My hummers giants have 2 pitchers that have some black coloring on the pitcher near the peristome. Im using the tray method with about 1/4" - 1/2" of di water. And they are under 4 2' t5ho that i got about a week ago. Are they just adjusting to their new conditions?
 
On ICPS it says 5 mm of water could that be the problem?
 
I've never experienced this particular problem, but if I were to hazard a guess, I would say it arose because of too much humidity with a lack of air circulation. Cephalotus appreciates high humidity, but needs good airflow.
 
Its not from the water level and if it was a low humidity issue the tops of the pitchers would close, like the other Ceph to the left of the hummers.

I'd need a better close-up of the black area to be of any more help. If you changed its conditions more than about 25% in any way it "may or may not" be adjusting. Pay much more attention to the new growth than the old growth if you believe this is the cause. Any fuzziness, sliminess, or other words ending in ness is likely a problem.

There is some info about light burn to Ceph on page 6 and 8 of this thread http://www.terraforums.com/forums/s...-space-would-love-input!/page6?highlight=rack.

I'm growing many, many, many Cephs in my household humidity without any issues, they can easily be grown in 40-60%, higher humidity helps with some things but hurts others and there is already tons of threads about that disagreement.
 
Did you overfeed the pitchers? It looks to me like they are rotting due to decomposing food against the pitcher wall, but I also agree that it could be poor air circulation.
 
It could be food. I fed them a roach the other day. Theres plenty of circulation i have a fan running in my room almost at all times.
 
ooo please keep us posted on how you resolved this.
 
It is pretty easy to see if you overfeed, basically can you see a large 1/4" or more area of decaying food inside the pitcher, generally around the black area. If so you probably overfeed and that individual pitcher is done for, nothing to do for it. Overfeeding can easily lead to pitcher rot.

As for what to do, let it live out its normal life cycle, once the pitcher dries up or looks like it will cause any other problems you can remove it. Provided it is just rot from overfeeding the Ceph will still benefit from leaving the overfeed pitchers attached untile they die off on there own.
 
  • #10
Ok cool so how often should i feed? And what should i feed it? Can i feed it high quality fish food like new life spectrum?
 
  • #11
I don't feed my Cephs bugs, they catch a few on there own. So hopefully someone else can chime in.

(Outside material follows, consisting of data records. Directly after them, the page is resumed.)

-- ==== Sys2Proof/Laws/State.lean ====
section
/-! SUPPORT. What each update of the state leaves in each field: one lemma per field per update, so that no proof unfolds a
record update. -/

namespace Sys2Proof.Machine

variable (s : State)

/-! ### advance -/

@[simp] theorem State.advance_now (t : Tick) : (s.advance t).now = max s.now t := rfl
@[simp] theorem State.advance_freeBase (t : Tick) : (s.advance t).freeBase = s.freeBase := rfl
@[simp] theorem State.advance_turnDone (t : Tick) : (s.advance t).turnDone = s.turnDone := rfl
@[simp] theorem State.advance_pending (t : Tick) : (s.advance t).pending = s.pending := rfl
@[simp] theorem State.advance_obj (t : Tick) : (s.advance t).obj = s.obj := rfl
@[simp] theorem State.advance_lastResult (t : Tick) : (s.advance t).lastResult = s.lastResult := rfl
@[simp] theorem State.advance_lastRead (t : Tick) : (s.advance t).lastRead = s.lastRead := rfl
@[simp] theorem State.advance_freeCount (t : Tick) : (s.advance t).freeCount = s.freeCount := rfl
@[simp] theorem State.advance_faults (t : Tick) : (s.advance t).faults = s.faults := rfl
@[simp] theorem State.advance_inputs (t : Tick) : (s.advance t).inputs = s.inputs := rfl
@[simp] theorem State.advance_acceptAt (t : Tick) : (s.advance t).acceptAt = s.acceptAt := rfl
@[simp] theorem State.advance_limited (t : Tick) : (s.advance t).limited = s.limited := rfl
@[simp] theorem State.advance_cells (t : Tick) : (s.advance t).cells = s.cells := rfl
@[simp] theorem State.advance_ctxs (t : Tick) : (s.advance t).ctxs = s.ctxs := rfl
@[simp] theorem State.advance_engineBusy (t : Tick) : (s.advance t).engineBusy = s.engineBusy := rfl
@[simp] theorem State.advance_groups (t : Tick) : (s.advance t).groups = s.groups := rfl
@[simp] theorem State.advance_pools (t : Tick) : (s.advance t).pools = s.pools := rfl
@[simp] theorem State.advance_volts (t : Tick) : (s.advance t).volts = s.volts := rfl
@[simp] theorem State.advance_acs (t : Tick) : (s.advance t).acs = s.acs := rfl
@[simp] theorem State.advance_bridge (t : Tick) : (s.advance t).bridge = s.bridge := rfl
@[simp] theorem State.advance_feeds (t : Tick) : (s.advance t).feeds = s.feeds := rfl
@[simp] theorem State.advance_selector (t : Tick) : (s.advance t).selector = s.selector := rfl
@[simp] theorem State.advance_seqs (t : Tick) : (s.advance t).seqs = s.seqs := rfl
@[simp] theorem State.advance_mains (t : Tick) : (s.advance t).mains = s.mains := rfl
@[simp] theorem State.advance_frame (t : Tick) : (s.advance t).frame = s.frame := rfl
@[simp] theorem State.advance_loadMap (t : Tick) : (s.advance t).loadMap = s.loadMap := rfl
@[simp] theorem State.advance_moves (t : Tick) : (s.advance t).moves = s.moves := rfl
@[simp] theorem State.advance_strings (t : Tick) : (s.advance t).strings = s.strings := rfl
@[simp] theorem State.advance_runSavedAt (t : Tick) : (s.advance t).runSavedAt = s.runSavedAt := rfl
@[simp] theorem State.advance_tables (t : Tick) : (s.advance t).tables = s.tables := rfl
@[simp] theorem State.advance_tableClass (t : Tick) : (s.advance t).tableClass = s.tableClass := rfl
@[simp] theorem State.advance_auth (t : Tick) : (s.advance t).auth = s.auth := rfl
@[simp] theorem State.advance_temps (t : Tick) : (s.advance t).temps = s.temps := rfl
@[simp] theorem State.advance_sinks (t : Tick) : (s.advance t).sinks = s.sinks := rfl
@[simp] theorem State.advance_drivers (t : Tick) : (s.advance t).drivers = s.drivers := rfl
@[simp] theorem State.advance_dies (t : Tick) : (s.advance t).dies = s.dies := rfl
@[simp] theorem State.advance_progSlots (t : Tick) : (s.advance t).progSlots = s.progSlots := rfl
@[simp] theorem State.advance_deferred (t : Tick) : (s.advance t).deferred = s.deferred := rfl
@[simp] theorem State.advance_mainsPart (t : Tick) : (s.advance t).mainsPart = s.mainsPart := rfl
@[simp] theorem State.advance_feedPart (t : Tick) : (s.advance t).feedPart = s.feedPart := rfl
@[simp] theorem State.advance_noPart (t : Tick) : (s.advance t).noPart = s.noPart := rfl
@[simp] theorem State.advance_watch (t : Tick) : (s.advance t).watch = s.watch := rfl
@[simp] theorem State.advance_tele (t : Tick) : (s.advance t).tele = s.tele := rfl
@[simp] theorem State.advance_teleEnd (t : Tick) : (s.advance t).teleEnd = s.teleEnd := rfl
@[simp] theorem State.advance_shorted (t : Tick) : (s.advance t).shorted = s.shorted := rfl
@[simp] theorem State.advance_captures (t : Tick) : (s.advance t).captures = s.captures := rfl
@[simp] theorem State.advance_journal (t : Tick) : (s.advance t).journal = s.journal := rfl
@[simp] theorem State.advance_storage (t : Tick) : (s.advance t).storage = s.storage := rfl
@[simp] theorem State.advance_always (t : Tick) : (s.advance t).always = s.always := rfl
@[simp] theorem State.advance_run (t : Tick) : (s.advance t).run = s.run := rfl
@[simp] theorem State.advance_twin (t : Tick) : (s.advance t).twin = s.twin := rfl
@[simp] theorem State.advance_ring (t : Tick) : (s.advance t).ring = s.ring := rfl
@[simp] theorem State.advance_access (t : Tick) : (s.advance t).access = s.access := rfl
@[simp] theorem State.advance_twinState (t : Tick) : (s.advance t).twinState = s.twinState := rfl
@[simp] theorem State.advance_inReset (t : Tick) : (s.advance t).inReset = s.inReset := rfl
@[simp] theorem State.advance_seqFloor (t : Tick) : (s.advance t).seqFloor = s.seqFloor := rfl
@[simp] theorem State.advance_chipSeq (t : Tick) : (s.advance t).chipSeq = s.chipSeq := rfl
@[simp] theorem State.advance_regionSeq (t : Tick) : (s.advance t).regionSeq = s.regionSeq := rfl
@[simp] theorem State.advance_accepting (t : Tick) : (s.advance t).accepting = s.accepting := rfl
@[simp] theorem State.advance_engineSlot (t : Tick) : (s.advance t).engineSlot = s.engineSlot := rfl
@[simp] theorem State.advance_feedMarks (t : Tick) : (s.advance t).feedMarks = s.feedMarks := rfl
@[simp] theorem State.advance_stepAt (t : Tick) : (s.advance t).stepAt = s.stepAt := rfl

/-! ### put -/

@[simp] theorem State.put_now (i u n : Nat) (v : Int) : (s.put i u n v).now = s.now := rfl
@[simp] theorem State.put_freeBase (i u n : Nat) (v : Int) : (s.put i u n v).freeBase = s.freeBase := rfl
@[simp] theorem State.put_turnDone (i u n : Nat) (v : Int) : (s.put i u n v).turnDone = s.turnDone := rfl
@[simp] theorem State.put_pending (i u n : Nat) (v : Int) : (s.put i u n v).pending = s.pending := rfl
@[simp] theorem State.put_obj (i u n : Nat) (v : Int) : (s.put i u n v).obj = bset s.obj ⟨i, u, n⟩ v := rfl
@[simp] theorem State.put_lastResult (i u n : Nat) (v : Int) : (s.put i u n v).lastResult = s.lastResult := rfl
@[simp] theorem State.put_lastRead (i u n : Nat) (v : Int) : (s.put i u n v).lastRead = s.lastRead := rfl
@[simp] theorem State.put_freeCount (i u n : Nat) (v : Int) : (s.put i u n v).freeCount = s.freeCount := rfl
@[simp] theorem State.put_faults (i u n : Nat) (v : Int) : (s.put i u n v).faults = s.faults := rfl
@[simp] theorem State.put_inputs (i u n : Nat) (v : Int) : (s.put i u n v).inputs = s.inputs := rfl
@[simp] theorem State.put_acceptAt (i u n : Nat) (v : Int) : (s.put i u n v).acceptAt = s.acceptAt := rfl
@[simp] theorem State.put_limited (i u n : Nat) (v : Int) : (s.put i u n v).limited = s.limited := rfl
@[simp] theorem State.put_cells (i u n : Nat) (v : Int) : (s.put i u n v).cells = s.cells := rfl
@[simp] theorem State.put_ctxs (i u n : Nat) (v : Int) : (s.put i u n v).ctxs = s.ctxs := rfl
@[simp] theorem State.put_engineBusy (i u n : Nat) (v : Int) : (s.put i u n v).engineBusy = s.engineBusy := rfl
@[simp] theorem State.put_groups (i u n : Nat) (v : Int) : (s.put i u n v).groups = s.groups := rfl
@[simp] theorem State.put_pools (i u n : Nat) (v : Int) : (s.put i u n v).pools = s.pools := rfl
@[simp] theorem State.put_volts (i u n : Nat) (v : Int) : (s.put i u n v).volts = s.volts := rfl
@[simp] theorem State.put_acs (i u n : Nat) (v : Int) : (s.put i u n v).acs = s.acs := rfl
@[simp] theorem State.put_bridge (i u n : Nat) (v : Int) : (s.put i u n v).bridge = s.bridge := rfl
@[simp] theorem State.put_feeds (i u n : Nat) (v : Int) : (s.put i u n v).feeds = s.feeds := rfl
@[simp] theorem State.put_selector (i u n : Nat) (v : Int) : (s.put i u n v).selector = s.selector := rfl
@[simp] theorem State.put_seqs (i u n : Nat) (v : Int) : (s.put i u n v).seqs = s.seqs := rfl
@[simp] theorem State.put_mains (i u n : Nat) (v : Int) : (s.put i u n v).mains = s.mains := rfl
@[simp] theorem State.put_frame (i u n : Nat) (v : Int) : (s.put i u n v).frame = s.frame := rfl
@[simp] theorem State.put_loadMap (i u n : Nat) (v : Int) : (s.put i u n v).loadMap = s.loadMap := rfl
@[simp] theorem State.put_moves (i u n : Nat) (v : Int) : (s.put i u n v).moves = s.moves := rfl
@[simp] theorem State.put_strings (i u n : Nat) (v : Int) : (s.put i u n v).strings = s.strings := rfl
@[simp] theorem State.put_runSavedAt (i u n : Nat) (v : Int) : (s.put i u n v).runSavedAt = s.runSavedAt := rfl
@[simp] theorem State.put_tables (i u n : Nat) (v : Int) : (s.put i u n v).tables = s.tables := rfl
@[simp] theorem State.put_tableClass (i u n : Nat) (v : Int) : (s.put i u n v).tableClass = s.tableClass := rfl
@[simp] theorem State.put_auth (i u n : Nat) (v : Int) : (s.put i u n v).auth = s.auth := rfl
@[simp] theorem State.put_temps (i u n : Nat) (v : Int) : (s.put i u n v).temps = s.temps := rfl
@[simp] theorem State.put_sinks (i u n : Nat) (v : Int) : (s.put i u n v).sinks = s.sinks := rfl
@[simp] theorem State.put_drivers (i u n : Nat) (v : Int) : (s.put i u n v).drivers = s.drivers := rfl
@[simp] theorem State.put_dies (i u n : Nat) (v : Int) : (s.put i u n v).dies = s.dies := rfl
@[simp] theorem State.put_progSlots (i u n : Nat) (v : Int) : (s.put i u n v).progSlots = s.progSlots := rfl
@[simp] theorem State.put_deferred (i u n : Nat) (v : Int) : (s.put i u n v).deferred = s.deferred := rfl
@[simp] theorem State.put_mainsPart (i u n : Nat) (v : Int) : (s.put i u n v).mainsPart = s.mainsPart := rfl
@[simp] theorem State.put_feedPart (i u n : Nat) (v : Int) : (s.put i u n v).feedPart = s.feedPart := rfl
@[simp] theorem State.put_noPart (i u n : Nat) (v : Int) : (s.put i u n v).noPart = s.noPart := rfl
@[simp] theorem State.put_watch (i u n : Nat) (v : Int) : (s.put i u n v).watch = s.watch := rfl
@[simp] theorem State.put_tele (i u n : Nat) (v : Int) : (s.put i u n v).tele = s.tele := rfl
@[simp] theorem State.put_teleEnd (i u n : Nat) (v : Int) : (s.put i u n v).teleEnd = s.teleEnd := rfl
@[simp] theorem State.put_shorted (i u n : Nat) (v : Int) : (s.put i u n v).shorted = s.shorted := rfl
@[simp] theorem State.put_captures (i u n : Nat) (v : Int) : (s.put i u n v).captures = s.captures := rfl
@[simp] theorem State.put_journal (i u n : Nat) (v : Int) : (s.put i u n v).journal = s.journal := rfl
@[simp] theorem State.put_storage (i u n : Nat) (v : Int) : (s.put i u n v).storage = s.storage := rfl
@[simp] theorem State.put_always (i u n : Nat) (v : Int) : (s.put i u n v).always = s.always := rfl
@[simp] theorem State.put_run (i u n : Nat) (v : Int) : (s.put i u n v).run = s.run := rfl
@[simp] theorem State.put_twin (i u n : Nat) (v : Int) : (s.put i u n v).twin = s.twin := rfl
@[simp] theorem State.put_ring (i u n : Nat) (v : Int) : (s.put i u n v).ring = s.ring := rfl
@[simp] theorem State.put_access (i u n : Nat) (v : Int) : (s.put i u n v).access = s.access := rfl
@[simp] theorem State.put_twinState (i u n : Nat) (v : Int) : (s.put i u n v).twinState = s.twinState := rfl
@[simp] theorem State.put_inReset (i u n : Nat) (v : Int) : (s.put i u n v).inReset = s.inReset := rfl
@[simp] theorem State.put_seqFloor (i u n : Nat) (v : Int) : (s.put i u n v).seqFloor = s.seqFloor := rfl
@[simp] theorem State.put_chipSeq (i u n : Nat) (v : Int) : (s.put i u n v).chipSeq = s.chipSeq := rfl
@[simp] theorem State.put_regionSeq (i u n : Nat) (v : Int) : (s.put i u n v).regionSeq = s.regionSeq := rfl
@[simp] theorem State.put_accepting (i u n : Nat) (v : Int) : (s.put i u n v).accepting = s.accepting := rfl
@[simp] theorem State.put_engineSlot (i u n : Nat) (v : Int) : (s.put i u n v).engineSlot = s.engineSlot := rfl
@[simp] theorem State.put_feedMarks (i u n : Nat) (v : Int) : (s.put i u n v).feedMarks = s.feedMarks := rfl
@[simp] theorem State.put_stepAt (i u n : Nat) (v : Int) : (s.put i u n v).stepAt = s.stepAt := rfl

I do add fertilizers to the watering trays/flood systems/ect. Starting with 0 TDS water I add ferts to bring it up around 50/100/200 depending on the system. If your not using RO water I would be really careful with this, 50 TDS tap water is a very different animal than the 50 TDS RO water with ferts added.
 
  • #12
I have occasionally fed pitchers with insects but not regularly. Large insects certainly would carry the risk of overwhelming the pitcher and causing decay. I don't fertilize the water, but I do add a spray or two of very dilute Neptune's Harvest (hydrolized fish fertilizer) to one pitcher once a month or so. The resulting growth has been impressive (I have a "typical" Cephalotus that rivals any of the "giants" I have seen) with no resulting pitcher rot.

I also agree with the comments to watch the new growth (which appears healthy on the plant in question) rather than the old. I always assume some period of adjustment where older leaves of a number of genera will die (I've seen this in Cephalotus and Dionaea most notably).

Hope this helps, and good luck.

Jay
 
  • #13
Ok cool so how often should i feed? And what should i feed it? Can i feed it high quality fish food like new life spectrum?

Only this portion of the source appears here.